Selective and highly accurate analysis of desmopressin from human plasma

Significance of the Topic

The accurate quantification of therapeutic peptides in biological matrices is critical for pharmacokinetic studies, dosing optimization, and safety monitoring. Desmopressin, a synthetic nonapeptide analogue of vasopressin, requires highly sensitive and selective analytical methods to distinguish it from endogenous peptides and matrix interferences in human plasma. This workflow addresses common challenges such as low recovery, matrix effects, and carryover, enabling reliable bioanalysis in biopharmaceutical and clinical laboratories.

Goals and Study Overview

This study aimed to develop an efficient, high-throughput workflow combining micro-elution solid-phase extraction (SPE) with ultra-high pressure liquid chromatography (UHPLC) and tandem mass spectrometry (LC-MS/MS) for the quantitation of desmopressin in human plasma. Key objectives included maximizing recovery, minimizing matrix effects, and achieving rapid analysis with robust precision and accuracy across a calibration range of 10–5000 pg/mL.

Methodology

Sample preparation utilized a mixed-mode weak cation exchange micro-elution SPE format. Plasma samples spiked with desmopressin and an octreotide internal standard underwent conditioning, loading, washing, and elution steps in a 96-well format. The final eluate was diluted and directly injected into the UHPLC system. Method optimization included screening SPE chemistries, minimizing carryover with 1 % TFE in wash solutions, and selecting the optimal SRM transitions by favoring the +2 charge state in methanol-based mobile phases.

Instrumentation Used

• Thermo Scientific SOLAµ WCX 96-well SPE plate
• Thermo Scientific Vanquish UHPLC system (system base, binary pump H, split sampler HT, column compartment H)
• Accucore Vanquish C18+ column (1.5 µm, 100 × 2.1 mm)
• Thermo Scientific TSQ Quantiva triple quadrupole mass spectrometer with positive electrospray ionization

Main Results and Discussion

The method achieved excellent linearity (r2 = 0.9981) from 10 to 5000 pg/mL using 1/x weighting. Extraction recoveries exceeded 97 % for both desmopressin and the internal standard at all QC levels. Matrix effects were below 4 % across the calibration and quality control points. Intra-run precision (%RSD) ranged from 2.6 % to 8.4 %, and accuracy biases were within ±4 %. The UHPLC separation resolved desmopressin, the internal standard, and key plasma interferences within 2.8 minutes. Carryover was eliminated by optimized wash protocols, confirming a robust assay suitable for large sample batches.

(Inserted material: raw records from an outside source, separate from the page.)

-- ==== Sys2Proof/Machine/Can.lean ====
section
/-!
DEFINITION. The CAN FD controllers: reception, object windows, transmit objects, the schedule matrix and the attempt rule, errors and wake (13, R291 to R303).
-/

namespace Sys2Proof.Machine

def canIdx : CanId → Nat
  | .a => 0 | .b => 1 | .c => 2

def State.can (s : State) (x : Nat) : CanSt := Tab.get CanSt.init s.cans x
def State.setCan (s : State) (x : Nat) (c : CanSt) : State := { s with cans := Tab.put CanSt.init s.cans x c }

/-- The bytes a DLC stands for; classical frames carry at most 8. -/
def dlcLen (fdf : Bool) (dlc : Nat) : Nat :=
  if dlc ≤ 8 then dlc else if !fdf then 8 else ([12, 16, 20, 24, 32, 48, 64] : List Nat).getD (dlc - 9) 64

/-- The partition whose grant names a receive object of CANA or CANC (R89). -/
def State.rxGrant (s : State) (x o : Nat) : Option Nat :=
  (List.range 7).find? (fun k =>
    if x = 0 then (if o < 32 then s.granted (k + 1) .arx0 o else s.granted (k + 1) .arx1 (o - 32))
    else if x = 2 then (if o < 32 then s.granted (k + 1) .crx0 o else s.granted (k + 1) .crx1 (o - 32))
    else false)

/-- The transmit objects of a controller that a requester may reach: the Cox all, a tenant its grants (R89). -/
def State.txMask (s : State) (rq : Requester) (x : Nat) : Nat :=
  match rq with
  | .cox => 2 ^ 32 - 1
  | .scull0 | .scull1 | .scull2 | .scull3 =>
    let k := s.partOf rq
    if k = 0 then 0 else if x = 0 then s.grant k .atx else if x = 2 then s.grant k .ctx else 0
  | _ => 0

/-- Whether a requester may select an object: receive 0 to 63 (kind 0), transmit 0 to 31 (kind 1), FIFO head (kind 2) (R295, R296). -/
def State.maySelect (s : State) (rq : Requester) (x kind idx : Nat) : Bool :=
  match rq with
  | .cox => (decide (kind = 0) && decide (idx < 64)) || (decide (kind = 1) && decide (idx < 32)) || decide (kind = 2)
  | .scull0 | .scull1 | .scull2 | .scull3 =>
    let k := s.partOf rq
    if k = 0 then false
    else if kind = 0 then decide (idx < 64) && decide (s.rxGrant x idx = some (k - 1))
    else if kind = 1 then decide (idx < 32) && decide (getField (s.txMask rq x) idx 1 = 1)
    else false
  | _ => false

/-! Reception (R294, R295) -/

/-- The two control words and the data of a received frame. -/
def frameObj (f : CanFrame) (ts : Nat) : CanObj :=
  let id := if f.ide then f.ident % 2 ^ 29 else f.ident % 2 ^ 11 * 2 ^ 18
  let b (v : Bool) (n : Nat) : Nat := if v then 2 ^ n else 0
  let n := if f.rtr then 0 else dlcLen f.fdf f.dlc
  ⟨id + b f.ide 29 + b f.fdf 30 + b f.brs 31, ts % 2 ^ 24 + f.dlc % 16 * 2 ^ 24 + b f.esi 28 + b f.rtr 31,
    (f.data.take n ++ List.replicate 64 (0 : Byte)).take 64⟩
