-- ==== Sys2Proof/Machine/View.lean ====
section
/-!
DEFINITION. What Camlan publishes at a finish: the cell view (R14, R95, R96) and the shore record (R120, R376).
-/

namespace Sys2Proof.Machine

/-! Cell view (Tables 4-4 and 4-5) -/

/-- The address of a cell view copy: A 0, B 1 (Table 1-3). -/
def viewBase (copy : Nat) : Nat := 0x203E0000 + copy * 0x8000

abbrev viewHeader : Nat := 0x203F7000

/-- STATE of the cell view (Table 2-5). -/
def State.stateCode (s : State) : Nat :=
  match s.cam.state with
  | .idle | .stake => 0
  | .run => 1
  | .crab1 => 2
  | .easy => 3

/-- A value in 1/100 as an unsigned field. -/
def centi (x : Rat) : Nat := (roundRat (x * 100)).toNat

/-- The cells of a seat that run on a default capacity or resistance (R276). -/
def SeatSt.unlearned (x : SeatSt) : Bool := x.est.isEmpty || x.est.any (fun c => !c.capL || !c.resL)

/-- QUAL of a seat (Table 4-5). -/
def SeatSt.qual (x : SeatSt) : Nat :=
  let b (n : Nat) (v : Bool) : Nat := if v then 2 ^ n else 0
  if x.enumd then
    1 + b 1 x.aged + b 2 x.blind + b 3 x.unproven + b 4 x.oneBlade + b 5 x.unlearned + b 6 x.stale + b 7 x.onePath + b 8 (x.twin == 3)
  else b 1 x.aged + b 2 x.blind

/-- STRING of a seat: 0xFF above chn.modules and without a string (R192). -/
def State.seatStr8 (s : State) (n : Nat) : Nat := if s.readSet.contains n ∧ s.seatString n < 4 then s.seatString n else 0xFF

/-- A seat record; a seat of the read set that is not enumerated carries no data, any other reads zero (R96). (DEDUCED, log entry 101) -/
def State.seatRecord (s : State) (n : Nat) : List Byte :=
  let x := s.seat n
  let i := s.seatString n
  let pad (k : Nat) (l : List Byte) : List Byte := (l ++ List.replicate k (0 : Byte)).take k
  let age := min 255 (s.ageHeats n)
  if x.enumd then
    let cap := minRat (s.capMah i : Rat) (x.est.map CellEst.cap)
    u8 n ++ u8 (s.seatStr8 n) ++ u8 x.cells ++ u8 x.temps ++ u16 x.qual ++ u16 (x.used.getD 0) ++ u8 age ++ u8 x.twin ++ u16 x.bal
      ++ u32 (x.cellV.foldl (· + ·) 0) ++ pad 32 (x.cellV.flatMap u16) ++ pad 16 (x.temp.flatMap s16)
      ++ pad 32 (x.est.flatMap (fun c => u16 (centi (s.socRep i c x.tempOf))))
      ++ u16 (roundRat (cap / 10)).toNat ++ u16 (if s.capMah i = 0 then 0 else centi (cap / (s.capMah i : Rat) * 100)) ++ leBytes 8 x.serial
  else if s.readSet.contains n then u8 n ++ u8 (s.seatStr8 n) ++ [0, 0] ++ u16 x.qual ++ [0, 0] ++ u8 age ++ u8 4
  else []

/-- QUAL of a string: the OR of its seats'. -/
def State.strQual (s : State) (i : Nat) : Nat := (s.strSeats i).foldl (fun m n => m ||| (s.seat n).qual) 0

/-- Cell voltages of a string [100 µV] and valid temperatures [0.01 °C]. -/
def State.strVolts (s : State) (i : Nat) : List Nat := (s.strSeats i).flatMap (fun n => (s.seat n).cellV)
def State.strTemps (s : State) (i : Nat) : List Int := (s.strSeats i).flatMap (fun n => (s.seat n).temp.filter (fun t => decide (t ≠ -32768)))

/-- The extremes of a list; a string without a sample has no stated extremes (DESIGN CHOICE, log entry 1). -/
def extremes (seed : Nat) (l : List Int) : Int × Int :=
  match l with
  | [] => ((Config.freeOf 970 seed : Int), (Config.freeOf 971 seed : Int))
  | x :: t => (t.foldl min x, t.foldl max x)

/-- A string record; a string that is not configured reads zero (R96). -/
def State.strRecord (s : State) (i : Nat) : List Byte :=
  if !s.strConf i then []
  else
    let (vlo, vhi) := extremes i ((s.strVolts i).map (fun (v : Nat) => (v : Int)))
    let (tlo, thi) := extremes (i + 4) (s.strTemps i)
    u8 (s.str i).st ++ u8 (s.strSeats i).length ++ u16 (s.strQual i) ++ u32 (s.volt i) ++ u32 ((s.strVolts i).foldl (· + ·) 0 / 10)
      ++ u32 (s.appliedLim (0x10 + i)).toNat ++ u32 (s.appliedLim (0x18 + i)).toNat ++ u16 (centi ((s.strSoc i).getD s.est.soc)) ++ u16 (centi (s.strSoh i))
      ++ s16 vlo ++ s16 vhi ++ s16 tlo ++ s16 thi ++ u32 (roundRat (s.strCap i)).toNat

/-- Battery power [W] (DEDUCED, log entry 36). -/
def State.batPower (s : State) : Int := roundDiv (s.meas.cur * (s.batMv : Int)) 1000000

/-- A local temperature as published: 0x8000 where invalid (R175). -/
def State.ltPublished (s : State) (m : Nat) : Int := (s.ntcOf m (s.ltCode m)).getD (-32768)

/-- The head of a cell view copy up to the string records. -/
def State.viewHead (s : State) (gen : Nat) : List Byte :=
  let t := s.est.ticket
  u32 gen ++ u32 s.strokeNo ++ leBytes 8 s.stk.base ++ u8 s.stateCode ++ u8 s.easyCause ++ u8 s.cam.helm.holder ++ u8 s.cam.helm.rank
    ++ u8 s.lcs ++ u8 s.enumSeats.length ++ u8 s.heat ++ u8 s.hph ++ u8 s.est.warn ++ List.replicate 0x27 (0 : Byte)
    ++ s32 s.meas.cur ++ u32 (s.volt chBus) ++ u32 (s.volt chPre) ++ u32 (s.appliedLim tChgBat).toNat ++ u32 (s.appliedLim tDisBat).toNat
    ++ u16 (centi s.est.soc) ++ u16 (centi s.batSoh) ++ s32 s.batPower ++ u32 (s.rdN Reg.IMD_RP) ++ u32 (s.rdN Reg.IMD_RN)
    ++ u8 s.ksrc ++ u8 s.mdiPos ++ u8 s.preField ++ u8 0
    ++ u32 ((t.map Ticket.n).getD 0) ++ s32 ((t.map Ticket.power).getD 0) ++ u32 ((t.map Ticket.expiry).getD 0)

/-- The copy that the header names, bit 0 of the header (R14 and the text before R95). -/
def State.viewCopy (s : State) : Nat := s.ld viewHeader 4 % 2

/-- The cell view is published: everything into the copy that is not current, then the header in one store, then the event VIEW (R14, R44). The generation stands in bits [31:1] and the view format 0x0001 at offset 4; DEDUCED, log entry 38 for the first generation. -/
def State.publish (s : State) : State :=
  let copy := 1 - s.viewCopy % 2
  let b := viewBase copy
  let gen := s.cam.gen % 2 ^ 31
  let img := s
  let s := s.clearMem b (b + 0x8000)
  let s := s.wrBytes b (img.viewHead gen)
  let s := (List.range 4).foldl (fun s i => s.wrBytes (b + 0x80 + i * 0x40) (img.strRecord i)) s
  let s := s.wrBytes (b + 0x180) (u8 (img.fld Reg.AGR_C_SIN 0 8) ++ u8 (img.fld Reg.AGR_C_SIN 8 8) ++ u8 (img.fld Reg.AGR_C_SIN 16 8))
  let s := s.wrBytes (b + 0x184) (u16 (img.fld Reg.AGR_C_FB 0 12))
  let s := s.wrBytes (b + 0x188) (((List.range 8).flatMap (fun m => s16 (img.ltPublished m))) ++ u16 (img.fld Reg.AGR_C_DIE 0 16))
  let s := ((List.range 128).map (· + 1)).foldl (fun s n => s.wrBytes (b + 0x200 + (n - 1) * 0x80) (img.seatRecord n)) s
  let s : State := { s with cam := { s.cam with gen := (gen + 1) % 2 ^ 31 } }
  ((s.st (viewHeader + 4) 4 1).st viewHeader 4 (gen * 2 + copy)).setEvpAll 1

/-! Shore record (R120, R376, Table 16-7) -/

def shoreSlot (seq : Nat) : Nat := tagBase + 0x800 + seq % 16 * 64

/-- Whether a slot holds a record whose CRC matches. -/
def State.shoreValid (s : State) (slot : Nat) : Bool :=
  let b := s.rdBytes (shoreSlot slot) 64
  decide (leNat (b.drop 60) = crc32 (b.take 60)) && decide (leNat (b.take 4) ≠ 0)

/-- At start Camlan continues from the highest valid SEQ (R376). -/
def State.shoreScan (s : State) : State :=
  let l := ((List.range 16).filter s.shoreValid).map (fun i => s.ld (shoreSlot i) 4)
  { s with nv := { s.nv with shoreSeq := l.foldl max 0 } }

/-- The 64 bytes of a record. -/
def State.shoreBytes (s : State) (seq reason : Nat) : List Byte :=
  let str (i : Nat) : Nat := if s.strConf i then (s.str i).st else 0
  let run := s.tallyVal 0x01 + Tab.get 0 s.tally.acc 0x01
  let b := u32 seq ++ u32 s.strokeNo ++ u32 (s.rdN (Reg.RST_RETAIN 1)) ++ u8 s.lcs ++ u8 s.stateCode ++ u8 s.easyCause ++ u8 (s.fld Reg.RST_LAST 0 4)
    ++ u16 (s.fld Reg.AGR_C_FB 0 12) ++ u16 (s.fld Reg.CTR_OUT 0 12) ++ u16 (str 0 + str 1 * 16 + str 2 * 256 + str 3 * 4096) ++ u8 s.mdiPos ++ u8 s.est.warn
    ++ u16 (centi s.est.soc) ++ u8 s.ksrc ++ u8 reason ++ u32 (min (s.rdN Reg.IMD_RP) (s.rdN Reg.IMD_RN)) ++ s32 s.meas.cur ++ u32 (s.volt chBus)
    ++ u32 run ++ leBytes 6 s.stk.base ++ List.replicate 10 (0 : Byte)
  b ++ u32 (crc32 b)

/-- A record into the next slot. -/
def State.shoreWrite (s : State) (reason : Nat) : State :=
  let seq := (s.nv.shoreSeq + 1) % 2 ^ 32
  let s := s.wrBytes (shoreSlot seq) (s.shoreBytes seq reason)
  { s with
    nv := { s.nv with shoreSeq := seq },
    power := { s.power with shoreAt := some s.clock, shoreHeld := false, shoreFb := s.fld Reg.AGR_C_FB 0 12, shoreMdi := s.mdiPos } }

/-- A record other than a periodic one: within the budget of 1,056 in 24 hours, else folded into the next periodic record (R376). (DESIGN CHOICE, log entry 100) -/
def State.shore (s : State) (reason : Nat) : State :=
  let l := within s.clock hours24 s.power.shoreTimes
  if l.length < 1056 then
    let s := s.shoreWrite reason
    { s with power := { s.power with shoreTimes := l ++ [s.clock] } }
  else
    let due := match s.power.foldLogged with
      | some t => decide (t + hours24 ≤ s.clock)
      | none => true
    let s := if due then s.logS 0x1007 (u32 (s.power.shoreFold + 1)) else s
    { s with power := { s.power with shoreTimes := l, shoreFold := s.power.shoreFold + 1, shoreHeld := false,
                                     foldLogged := if due then some s.clock else s.power.foldLogged, shoreFb := s.fld Reg.AGR_C_FB 0 12, shoreMdi := s.mdiPos } }

/-- Since the last record at least shore.min_gap has passed. -/
def State.shoreGapOver (s : State) : Bool :=
  match s.power.shoreAt with
  | some t => decide (t + s.parI .shoreMinGap * 1000000 ≤ s.clock)
  | none => true

/-- A change of a contactor's or the isolator's state by feedback writes a record, or waits for the end of the gap (R120). -/
def State.shoreCatch (s : State) : State :=
  if !s.rowing then s
  else if s.fld Reg.AGR_C_FB 0 12 = s.power.shoreFb ∧ s.mdiPos = s.power.shoreMdi then s
  else if s.shoreGapOver then s.shore 1
  else { s with power := { s.power with shoreHeld := true, shoreFb := s.fld Reg.AGR_C_FB 0 12, shoreMdi := s.mdiPos } }

/-- SHORE_PERIODIC (R120): ten minutes after the previous record; bit 7 where records were folded. -/
def doShorePeriodic (s : State) : State :=
  let due := match s.power.shoreAt with
    | some t => decide (t + minutes10 ≤ s.clock)
    | none => false
  if s.rowing && due then
    let s' := s.shoreWrite (2 + (if s.power.shoreFold = 0 then 0 else 0x80))
    { s' with power := { s'.power with shoreFold := 0 } }
  else s

def execShorePeriodic (s : State) := done (doShorePeriodic s)

/-- SHORE_GAP_END (R120): the change held back is written. -/
def doShoreGapEnd (s : State) : State := if s.rowing && s.power.shoreHeld && s.shoreGapOver then s.shore 1 else s

def execShoreGapEnd (s : State) := done (doShoreGapEnd s)

/-- HIBERNATE_GRACE_END (R284): a shore record, CCA.WAKE at est.wake_i with 4 samples, CANx_STBN low where can.x.wake is set (R303), and the hand-over to the always-on domain. -/
def doHibernateGraceEnd (s : State) : State :=
  if !(s.rowing && s.est.pending) then s
  else
    let s := (s.shore 4).tallyCommit
    let nv : Rat := s.wakeI * s.rshunt / 1000
    let s := s.wrN Reg.CCA_WAKE (min 16777215 (roundRat (nv * 8388608 / 100000000)).toNat + 4 * 2 ^ 24)
    let s := s.stopFeed.coreOff.setBit Reg.CCA_STAT 2 true
    let s : State := { s with cca := { s.cca with wakeRun := 0 } }
    let s := ([0, 1, 2] : List Nat).foldl (fun s x => if s.bit (Reg.CAN_CTRL x) 8 then s.setBit (Reg.CAN_CTRL x) 7 false else s) s
    { s with power := { s.power with phase := .hibernating } }

def execHibernateGraceEnd (s : State) := done (doHibernateGraceEnd s)

end Sys2Proof.Machine
end

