-- ==== Sys2Proof/Machine/Crew.lean ====
section
/-!
DEFINITION. Camlan's frames on CANA and the crew link on CANB (R304 to R317, R336).
-/

namespace Sys2Proof.Machine

/-! CANA (R304, Table 13-5) -/

/-- A classical base frame, or an FD frame with bit-rate switch: identifier, deadline, DLC, ROMOK, data. -/
def txFrame (fd : Bool) (ident deadline dlc : Nat) (romok : Bool) (data : List Byte) : CanObj :=
  ⟨ident % 2048 * 2 ^ 18 + (if fd then 3 * 2 ^ 30 else 0), deadline % 2 ^ 24 + dlc * 2 ^ 24 + (if romok then 2 ^ 28 else 0),
    (data ++ List.replicate 64 (0 : Byte)).take 64⟩

/-- Camlan writes a transmit object and requests it; a request whose deadline has passed ends first. -/
def State.sendObj (s : State) (x o : Nat) (f : CanObj) : State :=
  let s := if s.txPending x o && (s.can x).attempt != some o && (match s.txDeadline x o with | some d => decide (d ≤ s.now) | none => false) then s.txEnd x o 5 else s
  if s.txPending x o then s
  else (s.setCan x { s.can x with tx := Tab.put CanObj.init (s.can x).tx o f }).txRequestOne x o

/-- The base of the latest cell view. -/
def State.viewNow (s : State) : Nat := viewBase (s.viewCopy % 2)

/-- LIMITS: limits in 0.1 A, and the voltages of the highest string at VHI and of the lowest at VSHUT in 0.1 V. -/
def State.canaLimits (s : State) : List Byte :=
  let v := s.viewNow
  let cells (i : Nat) : Nat := ((s.strSeats i).map (fun n => (s.seat n).cells)).foldl (· + ·) 0
  let hi := (s.strings.map (fun i => cells i * s.vhi i)).foldl max 0
  let lo : Nat := match s.strings.map (fun i => cells i * s.vshut i) with
    | [] => 0
    | x :: t => t.foldl min x
  u16 (roundDiv (s.ld (v + 0x4C) 4) 100).toNat ++ u16 (roundDiv (s.ld (v + 0x50) 4) 100).toNat ++ u16 (roundDiv hi 1000).toNat ++ u16 (roundDiv lo 1000).toNat

/-- STATE: VBUS, the current, the SOC, the warning level and Camlan's state. -/
def State.canaState (s : State) : List Byte :=
  let v := s.viewNow
  u16 (roundDiv (s.ld (v + 0x44) 4) 100).toNat ++ s16 (roundDiv (signed 32 (s.ld (v + 0x40) 4)) 100) ++ u16 (s.ld (v + 0x54) 2) ++ u8 (s.ld (v + 0x18) 1)
    ++ u8 (s.ld (v + 0x10) 1)

/-- CANA_PERIODIC: LIMITS and STATE with a deadline of the period (R304). -/
def doCanaPeriodic (s : State) : State :=
  if !(s.rowing && s.parS .canaStd == 1) then s
  else
    let d := s.parI .canaPeriod * 1000
    let id := s.parI .canaId
    (s.sendObj 0 0 (txFrame false id d 8 false s.canaLimits)).sendObj 0 1 (txFrame false (id + 1) d 8 false s.canaState)

/-- WARNING at a change of the warning level, with a deadline of 100 ms (R304), from the lowest of objects 2 to 7 that is not pending. (DESIGN CHOICE, log entry 158) -/
def State.canaWarning (s : State) (old : Nat) : State :=
  if !(s.rowing && s.parS .canaStd == 1) then s
  else
    let o := ((List.range 6).map (· + 2)).find? (fun o => !s.txPending 0 o)
    s.sendObj 0 (o.getD 7) (txFrame false (s.parI .canaId + 2) 100000 8 false (u8 s.est.warn ++ u8 old ++ u16 (s.ld (s.viewNow + 0x54) 2) ++ u32 s.strokeNo))

/-! The crew link -/

def State.setCrew (s : State) (c : CrewSt) : State := { s with crew := c }

abbrev cwOff : Nat := 0
abbrev cwListen : Nat := 1
abbrev cwJoining : Nat := 2
abbrev cwMember : Nat := 3
abbrev cwLeader : Nat := 4
abbrev cwDuplicate : Nat := 5

/-- This lane's number. -/
def State.lane (s : State) : Nat := s.parI .crewLane

/-- The crew link works on this lane: enabled and not silenced. -/
def State.crewOn (s : State) : Bool := s.camlanOn && decide (s.crew.st ≠ cwOff) && decide (s.crew.st ≠ cwDuplicate)

def State.leading (s : State) : Bool := decide (s.crew.st = cwLeader)

/-- The lowest lane of a list. -/
def lowest : List Nat → Option Nat
  | [] => none
  | x :: t => some (t.foldl min x)

/-- A lane set as a mask of 64 bits. -/
def laneMask (l : List Nat) : Nat := l.foldl (fun m n => m ||| 2 ^ n) 0

/-- The leader changes: code 0x0D13 with a cause the manual does not number, 0 takeover, 1 interval, 2 reference, 3 declared gone (DESIGN CHOICE, log entry 1). -/
def State.newLeader (s : State) (l cause : Nat) : State :=
  if s.crew.leader = some l then s
  else
    let old := s.crew.leader.getD 0xFF
    (s.setCrew { s.crew with leader := some l }).logS0 0x0D13 (u8 old ++ u8 l ++ u8 (Config.freeOf 983 cause % 256))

Benefits and Practical Applications

• High sensitivity (LLOQ = 10 pg/mL) and broad dynamic range support low-dose pharmacokinetics.
• Micro-elution SPE reduces solvent consumption and eliminates post-extraction processing.
• Fast UHPLC gradient and high throughput are compatible with routine bioanalysis and QC operations.
• Reproducible performance with minimal matrix interference ensures reliable data for clinical studies.

Future Trends and Opportunities

Emerging trends include further miniaturization of sample preparation, automated on-line SPE-LC-MS/MS platforms, and integration of high-resolution accurate-mass detection for multiplexed peptide assays. The described workflow can be adapted to other therapeutic peptides and biologics, supporting expanding needs in biopharmaceutical development and personalized medicine.

Conclusion

A highly selective, sensitive, and rapid SPE-UHPLC-MS/MS method for desmopressin in human plasma was established. The workflow delivers exceptional recovery, minimal matrix effects, and robust precision and accuracy, making it suitable for high-throughput bioanalysis in pharmaceutical and clinical research settings.

References

• Neudert L., Zaugg M., Wood S., Struwe P. A High Sensitivity Dual Solid Phase Extraction LC-MS/MS Assay for the Determination of the Therapeutic Peptide Desmopressin in Human Plasma. White Paper, 2011.